• [PROBLEM]: Among the lines below, take the one holding "theorem giReady_rd (i", the one holding "have h0 : ∀ (i : Nat), A ≠ (GI_STATUS__READY", and all lines between them. Set them down exactly.

• [INFORMATION GIVEN]:
************
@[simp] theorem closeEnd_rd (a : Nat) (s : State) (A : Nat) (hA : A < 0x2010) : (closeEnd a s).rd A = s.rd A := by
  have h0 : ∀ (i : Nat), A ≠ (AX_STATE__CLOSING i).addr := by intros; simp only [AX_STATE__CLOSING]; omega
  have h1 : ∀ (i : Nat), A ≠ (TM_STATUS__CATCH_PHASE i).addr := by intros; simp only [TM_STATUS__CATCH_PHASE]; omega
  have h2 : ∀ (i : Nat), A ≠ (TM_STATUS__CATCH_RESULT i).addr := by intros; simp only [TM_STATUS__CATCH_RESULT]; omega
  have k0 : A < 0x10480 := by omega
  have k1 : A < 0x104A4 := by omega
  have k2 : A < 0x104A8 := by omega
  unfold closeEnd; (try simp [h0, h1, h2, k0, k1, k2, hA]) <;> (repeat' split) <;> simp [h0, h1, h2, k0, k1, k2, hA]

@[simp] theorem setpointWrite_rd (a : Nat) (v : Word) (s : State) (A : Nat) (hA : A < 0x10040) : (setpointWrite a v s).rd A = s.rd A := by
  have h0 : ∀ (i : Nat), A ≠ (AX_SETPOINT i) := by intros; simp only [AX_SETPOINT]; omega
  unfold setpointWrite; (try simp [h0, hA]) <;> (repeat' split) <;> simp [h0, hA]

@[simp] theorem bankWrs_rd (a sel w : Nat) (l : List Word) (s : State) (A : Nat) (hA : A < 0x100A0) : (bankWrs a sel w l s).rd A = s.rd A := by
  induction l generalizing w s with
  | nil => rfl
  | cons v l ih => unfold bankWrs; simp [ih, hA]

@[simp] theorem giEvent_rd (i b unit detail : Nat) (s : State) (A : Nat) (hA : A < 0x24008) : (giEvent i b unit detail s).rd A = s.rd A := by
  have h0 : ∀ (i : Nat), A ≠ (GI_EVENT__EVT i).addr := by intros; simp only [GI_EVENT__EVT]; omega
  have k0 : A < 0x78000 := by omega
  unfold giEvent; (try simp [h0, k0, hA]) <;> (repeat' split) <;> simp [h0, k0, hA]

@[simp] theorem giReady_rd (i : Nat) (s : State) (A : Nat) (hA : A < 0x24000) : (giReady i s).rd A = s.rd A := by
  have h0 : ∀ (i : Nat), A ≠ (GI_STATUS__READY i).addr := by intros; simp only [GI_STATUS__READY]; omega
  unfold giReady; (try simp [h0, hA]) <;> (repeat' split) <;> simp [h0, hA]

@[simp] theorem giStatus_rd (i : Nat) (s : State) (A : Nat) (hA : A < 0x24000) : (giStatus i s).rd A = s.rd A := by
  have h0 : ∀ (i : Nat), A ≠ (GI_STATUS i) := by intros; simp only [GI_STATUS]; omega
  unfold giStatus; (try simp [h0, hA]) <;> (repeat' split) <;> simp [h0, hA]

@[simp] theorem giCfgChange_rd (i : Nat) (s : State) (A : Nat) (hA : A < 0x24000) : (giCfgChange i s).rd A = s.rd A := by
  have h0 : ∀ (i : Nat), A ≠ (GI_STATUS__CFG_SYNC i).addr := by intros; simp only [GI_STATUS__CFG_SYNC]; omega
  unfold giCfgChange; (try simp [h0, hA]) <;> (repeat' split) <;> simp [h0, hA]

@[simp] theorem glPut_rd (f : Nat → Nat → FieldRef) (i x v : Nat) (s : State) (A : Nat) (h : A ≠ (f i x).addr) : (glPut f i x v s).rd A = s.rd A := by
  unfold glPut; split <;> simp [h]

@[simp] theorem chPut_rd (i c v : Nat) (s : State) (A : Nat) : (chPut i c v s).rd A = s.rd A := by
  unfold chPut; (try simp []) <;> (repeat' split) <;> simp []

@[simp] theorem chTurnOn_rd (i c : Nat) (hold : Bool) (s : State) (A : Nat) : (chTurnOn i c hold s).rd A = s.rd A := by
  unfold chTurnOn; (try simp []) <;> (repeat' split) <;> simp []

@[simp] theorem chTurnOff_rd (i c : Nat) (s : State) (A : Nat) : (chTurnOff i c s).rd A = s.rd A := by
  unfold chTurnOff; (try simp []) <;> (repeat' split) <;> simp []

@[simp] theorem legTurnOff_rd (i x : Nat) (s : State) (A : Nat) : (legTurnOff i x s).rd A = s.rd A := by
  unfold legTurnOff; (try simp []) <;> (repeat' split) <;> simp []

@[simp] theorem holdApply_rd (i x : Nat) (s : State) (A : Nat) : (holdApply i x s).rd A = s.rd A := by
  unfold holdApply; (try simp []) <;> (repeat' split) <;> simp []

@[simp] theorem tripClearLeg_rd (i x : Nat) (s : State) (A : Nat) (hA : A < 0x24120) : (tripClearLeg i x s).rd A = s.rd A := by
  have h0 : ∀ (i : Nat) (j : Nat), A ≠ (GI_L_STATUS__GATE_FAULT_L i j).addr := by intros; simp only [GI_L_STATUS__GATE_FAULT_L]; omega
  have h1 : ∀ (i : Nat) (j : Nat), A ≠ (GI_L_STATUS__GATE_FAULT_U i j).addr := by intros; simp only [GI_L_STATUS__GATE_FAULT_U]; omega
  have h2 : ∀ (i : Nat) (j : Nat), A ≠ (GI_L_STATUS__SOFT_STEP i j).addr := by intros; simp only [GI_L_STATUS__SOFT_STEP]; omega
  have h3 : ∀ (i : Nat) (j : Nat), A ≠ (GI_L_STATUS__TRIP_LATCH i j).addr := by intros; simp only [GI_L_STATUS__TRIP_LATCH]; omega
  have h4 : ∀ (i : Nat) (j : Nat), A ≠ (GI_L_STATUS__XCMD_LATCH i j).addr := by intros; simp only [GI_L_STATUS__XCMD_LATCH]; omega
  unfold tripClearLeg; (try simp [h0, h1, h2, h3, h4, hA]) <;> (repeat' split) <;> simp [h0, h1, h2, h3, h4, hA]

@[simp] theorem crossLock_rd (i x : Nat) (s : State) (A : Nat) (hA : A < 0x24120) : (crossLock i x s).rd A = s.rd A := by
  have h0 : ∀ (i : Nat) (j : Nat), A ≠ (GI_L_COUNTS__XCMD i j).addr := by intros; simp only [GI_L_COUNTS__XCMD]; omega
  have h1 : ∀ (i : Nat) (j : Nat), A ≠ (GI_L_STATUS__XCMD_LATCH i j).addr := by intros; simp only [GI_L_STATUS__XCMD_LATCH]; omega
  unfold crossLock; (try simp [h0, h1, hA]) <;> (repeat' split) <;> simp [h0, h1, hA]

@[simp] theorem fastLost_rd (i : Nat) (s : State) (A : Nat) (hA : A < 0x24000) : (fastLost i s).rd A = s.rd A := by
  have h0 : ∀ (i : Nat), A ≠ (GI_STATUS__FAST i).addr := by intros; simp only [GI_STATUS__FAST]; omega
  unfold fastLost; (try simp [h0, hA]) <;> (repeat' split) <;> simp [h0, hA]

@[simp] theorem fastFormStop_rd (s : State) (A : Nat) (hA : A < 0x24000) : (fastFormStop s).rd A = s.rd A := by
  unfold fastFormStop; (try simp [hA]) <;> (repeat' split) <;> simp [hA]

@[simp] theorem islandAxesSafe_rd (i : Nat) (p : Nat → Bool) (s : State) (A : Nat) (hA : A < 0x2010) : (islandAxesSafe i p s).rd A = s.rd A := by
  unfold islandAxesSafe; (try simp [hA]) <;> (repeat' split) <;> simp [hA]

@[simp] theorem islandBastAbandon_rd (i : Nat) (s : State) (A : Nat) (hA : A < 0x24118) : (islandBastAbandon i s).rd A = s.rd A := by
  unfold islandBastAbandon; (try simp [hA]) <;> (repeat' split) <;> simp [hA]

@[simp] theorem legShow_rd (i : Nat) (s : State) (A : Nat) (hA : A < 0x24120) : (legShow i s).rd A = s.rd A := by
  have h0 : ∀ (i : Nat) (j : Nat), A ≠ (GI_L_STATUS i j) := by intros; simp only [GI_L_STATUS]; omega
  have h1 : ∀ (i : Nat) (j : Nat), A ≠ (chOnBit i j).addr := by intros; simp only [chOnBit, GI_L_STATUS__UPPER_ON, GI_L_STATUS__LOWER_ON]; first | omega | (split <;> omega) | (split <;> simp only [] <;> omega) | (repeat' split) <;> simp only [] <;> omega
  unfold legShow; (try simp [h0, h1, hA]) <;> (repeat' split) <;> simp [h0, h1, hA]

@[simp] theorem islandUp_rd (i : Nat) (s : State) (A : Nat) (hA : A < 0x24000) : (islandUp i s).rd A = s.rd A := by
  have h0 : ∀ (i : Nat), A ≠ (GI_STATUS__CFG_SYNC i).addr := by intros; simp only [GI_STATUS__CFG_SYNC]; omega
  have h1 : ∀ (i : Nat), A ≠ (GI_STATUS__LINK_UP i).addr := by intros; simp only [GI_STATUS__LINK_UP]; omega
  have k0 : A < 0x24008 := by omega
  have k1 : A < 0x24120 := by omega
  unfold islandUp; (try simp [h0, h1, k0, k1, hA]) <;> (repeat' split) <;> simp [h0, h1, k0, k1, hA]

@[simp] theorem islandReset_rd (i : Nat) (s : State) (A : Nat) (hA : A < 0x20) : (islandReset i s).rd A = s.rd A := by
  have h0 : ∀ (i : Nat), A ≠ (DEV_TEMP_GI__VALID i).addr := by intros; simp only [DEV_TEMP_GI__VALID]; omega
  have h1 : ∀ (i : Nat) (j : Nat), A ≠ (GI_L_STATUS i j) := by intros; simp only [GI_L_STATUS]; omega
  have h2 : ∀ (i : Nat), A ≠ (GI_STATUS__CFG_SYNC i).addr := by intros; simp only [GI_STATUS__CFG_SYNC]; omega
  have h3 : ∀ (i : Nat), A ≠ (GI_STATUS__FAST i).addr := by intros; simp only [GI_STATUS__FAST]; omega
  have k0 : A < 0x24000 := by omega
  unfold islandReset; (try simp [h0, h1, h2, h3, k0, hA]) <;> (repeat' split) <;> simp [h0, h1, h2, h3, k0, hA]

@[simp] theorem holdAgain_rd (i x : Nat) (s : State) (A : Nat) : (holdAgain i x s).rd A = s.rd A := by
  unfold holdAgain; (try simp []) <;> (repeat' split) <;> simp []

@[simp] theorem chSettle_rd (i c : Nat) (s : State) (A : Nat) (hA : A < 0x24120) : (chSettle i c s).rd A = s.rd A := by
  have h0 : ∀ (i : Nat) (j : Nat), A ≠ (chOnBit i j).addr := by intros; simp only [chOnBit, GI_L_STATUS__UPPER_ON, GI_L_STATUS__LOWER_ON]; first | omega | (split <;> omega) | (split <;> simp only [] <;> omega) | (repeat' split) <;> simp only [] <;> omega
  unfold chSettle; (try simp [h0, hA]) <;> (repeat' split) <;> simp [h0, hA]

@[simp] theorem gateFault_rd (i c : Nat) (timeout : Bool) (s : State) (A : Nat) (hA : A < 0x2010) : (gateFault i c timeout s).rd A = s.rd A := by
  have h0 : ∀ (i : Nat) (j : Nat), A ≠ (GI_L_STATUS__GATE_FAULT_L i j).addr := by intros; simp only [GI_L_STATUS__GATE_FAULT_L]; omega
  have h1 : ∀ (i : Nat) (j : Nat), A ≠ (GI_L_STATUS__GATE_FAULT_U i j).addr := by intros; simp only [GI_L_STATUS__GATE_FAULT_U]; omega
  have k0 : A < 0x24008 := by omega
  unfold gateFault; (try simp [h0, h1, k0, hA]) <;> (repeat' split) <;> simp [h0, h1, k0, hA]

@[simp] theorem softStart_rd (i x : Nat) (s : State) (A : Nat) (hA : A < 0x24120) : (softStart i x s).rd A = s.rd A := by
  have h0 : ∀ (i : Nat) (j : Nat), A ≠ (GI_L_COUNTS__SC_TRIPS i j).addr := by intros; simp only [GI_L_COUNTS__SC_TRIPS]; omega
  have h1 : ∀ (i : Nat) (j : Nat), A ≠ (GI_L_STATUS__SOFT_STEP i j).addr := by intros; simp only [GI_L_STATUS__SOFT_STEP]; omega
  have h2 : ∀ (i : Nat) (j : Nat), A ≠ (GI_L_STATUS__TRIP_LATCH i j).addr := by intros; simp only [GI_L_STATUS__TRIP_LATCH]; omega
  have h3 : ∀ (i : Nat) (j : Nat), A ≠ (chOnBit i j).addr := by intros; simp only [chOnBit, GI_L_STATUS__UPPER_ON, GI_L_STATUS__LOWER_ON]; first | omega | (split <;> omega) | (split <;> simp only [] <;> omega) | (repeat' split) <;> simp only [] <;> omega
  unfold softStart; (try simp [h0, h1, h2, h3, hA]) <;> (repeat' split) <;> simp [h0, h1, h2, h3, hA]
************
• [RESULT BELOW]:
@[simp] theorem giReady_rd (i : Nat) (s : State) (A : Nat) (hA : A < 0x24000) : (giReady i s).rd A = s.rd A := by
  have h0 : ∀ (i : Nat), A ≠ (GI_STATUS__READY i).addr := by intros; simp only [GI_STATUS__READY]; omega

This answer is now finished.